INFORMATION SHOWN:
-- ==== Sys2Proof/Machine/State.lean ====
section
/-! DEFINITION. The state of one package (05 to 22): strands, cores, clusters, the ridge die and the objects of the
firmware, as plain data. A table of objects is a list of number and record, in rising order of the number; an absent
record stands for its reset value. -/
namespace Sys2Proof.Machine

/-! ### Values -/

/-- R90: a 128-bit value with its tag. -/
structure TV where
  bits : BitVec 128
  tag : Bool
  deriving DecidableEq, Repr

/-- R93: the reset value of a register. -/
abbrev TV.zero : TV := ⟨0#128, false⟩

/-- R160: a shape record, bytes 0 upward from bit 0, with the tag of its capability. -/
structure Shape where
  bits : BitVec 512
  tag : Bool
  deriving DecidableEq, Repr

/-- R159: the zero record. -/
abbrev Shape.zero : Shape := ⟨0#512, false⟩

/-! ### Strands -/

/-- R258: what a queue register is bound to. -/
inductive BindKind where
  | channel | command | status
  deriving DecidableEq, Repr

/-- R253, R254, R269: the binding of one queue register. -/
structure QBind where
  kind : BindKind
  /-- home core of a channel; cluster of a command port; core of a status port -/
  home : Nat
  entry : Nat
  /-- R254: a pop end -/
  pop : Bool
  /-- R253: parts of the current slot already moved -/
  pos : Nat
  /-- R253: the slot reserved or taken, while `pos` is not 0 -/
  slot : Nat
  /-- R270: part 0 of a command -/
  part0 : TV
  /-- R275: commands accepted since the binding -/
  count : Nat
  deriving DecidableEq, Repr

/-- R65: a fixed-latency write not yet available. -/
structure Pending where
  reg : Nat
  avail : Nat
  val : TV
  deriving DecidableEq, Repr

/-- R135: a `rep` in progress. -/
structure RepState where
  /-- address of the first body word -/
  start : Nat
  n : Nat
  mask : Nat
  stride : Nat
  count : Nat
  pass : Nat
  deriving DecidableEq, Repr

/-- R188: a `vloop` whose body is issuing. -/
structure LoopState where
  n : Nat
  count : Nat
  dim : Nat
  mask : Nat
  issued : Nat
  deriving DecidableEq, Repr

/-- What an instruction that has not issued waits for (R67, R125, R127). -/
inductive WaitKind where
  /-- a blocking wait of R127 -/
  | blocking
  /-- any other wait in the slot -/
  | inSlot
  /-- `sync` whose strand has still to complete its entries and release (R175, R285) -/
  | syncFirst (level : Nat)
  /-- `sync` at a level (R307) -/
  | sync (level : Nat)
  /-- `xstart` at a level (R314) -/
  | xstart (level : Nat)
  /-- `barrc` whose strand has still to release (R329) -/
  | barrcFirst (code : Nat)
  /-- `barrc` with its code, the wire set in bits 18 and 19 (R329) -/
  | barrc (code : Nat)
  /-- `barw` on a counter (R337) -/
  | barw (counter gen : Nat) (blocks : Bool)
  /-- `mtxlock` of a mutex (R339) -/
  | mtxlock (mutex : Nat) (blocks : Bool)
  /-- `evwait`, with the lines of its mask (R332) -/
  | evwait (mask : Nat) (blocks : Bool)
  /-- `waitv` on a location: address, bytes, expected value (R300) -/
  | waitv (addr size expect : Nat) (blocks : Bool)
  /-- `fence.win` (R294) -/
  | fenceWin
  /-- an anvil instruction or `mwait` whose core has asked for the lease (R195, R204) -/
  | lease
  /-- `mflags`: the tile commands with numbers below `upto` have still to complete; the flags that it clears (R210) -/
  | mflags (upto : Nat) (mask : Word)
  /-- a pop of a queue register whose channel is empty (R63) -/
  | pop (q : Nat)
  deriving DecidableEq, Repr

/-- A wait in progress, with the cycle at which it began, the cycle of the latest attempt to issue, and the cycles since
its beginning that R327 does not count. -/
structure Wait where
  kind : WaitKind
  since : Nat
  tried : Nat
  idle : Nat
  deriving DecidableEq, Repr

/-- R63, R253: a push that found its channel full. -/
structure PendPush where
  q : Nat
  val : TV
  /-- the whole slot of a `chput`; empty for a part -/
  slot : List Byte
  /-- R68: the stall count of the instruction, counted from the cycle at which it unblocks -/
  sc : Nat
  /-- R253: its place in the order of arrival at the home port; none while an earlier packet of its core is still on its
  way there (R17), or an access before it is still to be performed (R257) -/
  arrival : Option Nat
  deriving DecidableEq, Repr

/-- A strand in a slot (R120, R122 to R124). -/
structure Strand where
  /-- g1 to g55; an absent register holds untagged zero -/
  g : List (Nat × TV)
  /-- bound queue registers (R254) -/
  q : List (Nat × QBind)
  /-- s0 to s15 (R159) -/
  sh : List (Nat × Shape)
  /-- h0 to h7 (R235) -/
  h : List (Nat × BitVec 8192)
  /-- y0 and y1, counter i in bits 8i to 8i+7 (R235) -/
  y : List (Nat × BitVec 65536)
  pcc : TV
  chk : Bool
  rm : BitVec 3
  sr : BitVec 5
  ovl : Bool
  trapPc : Word
  trapCause : BitVec 8
  trapVal : Word
  sid : BitVec 32
  gid : Nat
  pri : Nat
  /-- the priority ceiling of the stage (R360) -/
  ceiling : Nat
  /-- address of the strand's record (R120) -/
  record : Nat
  /-- R65: fixed-latency results not yet available -/
  pend : List Pending
  /-- R55: flags of fixed-latency results not yet available: the cycle of each, and its flags -/
  pendFl : List (Nat × BitVec 5)
  /-- R66: registers whose interlocked result is outstanding, once per producer; shape register n is 64 + n -/
  busy : List Nat
  /-- R68: the earliest cycle of the next issue -/
  nextIssue : Nat
  wait : Option Wait
  /-- the result that a completed wait delivers: a superstep or episode count, or 0 for a lock or an opened exchange -/
  granted : Option Word
  rep : Option RepState
  loop : Option LoopState
  /-- R173: the recorded failure of the sequencer, cause and address -/
  seqFail : Option (Nat × Nat)
  /-- R173: the registers that the failed entry was to write -/
  lost : List Nat
  pendPush : Option PendPush
  /-- R63: values popped by an instruction that still waits for a later pop, in field order -/
  popped : List TV
  /-- R294: the latest window of the strand's fabric writes -/
  fabWindow : Option Nat
  deriving DecidableEq, Repr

REQUIRED ACTION: Locate the word "Option" in the records and collect each line it appears in.

WRITTEN RESPONSE:
  arrival : Option Nat
  wait : Option Wait
  granted : Option Word
  rep : Option RepState
  loop : Option LoopState
  seqFail : Option (Nat × Nat)
  pendPush : Option PendPush
  fabWindow : Option Nat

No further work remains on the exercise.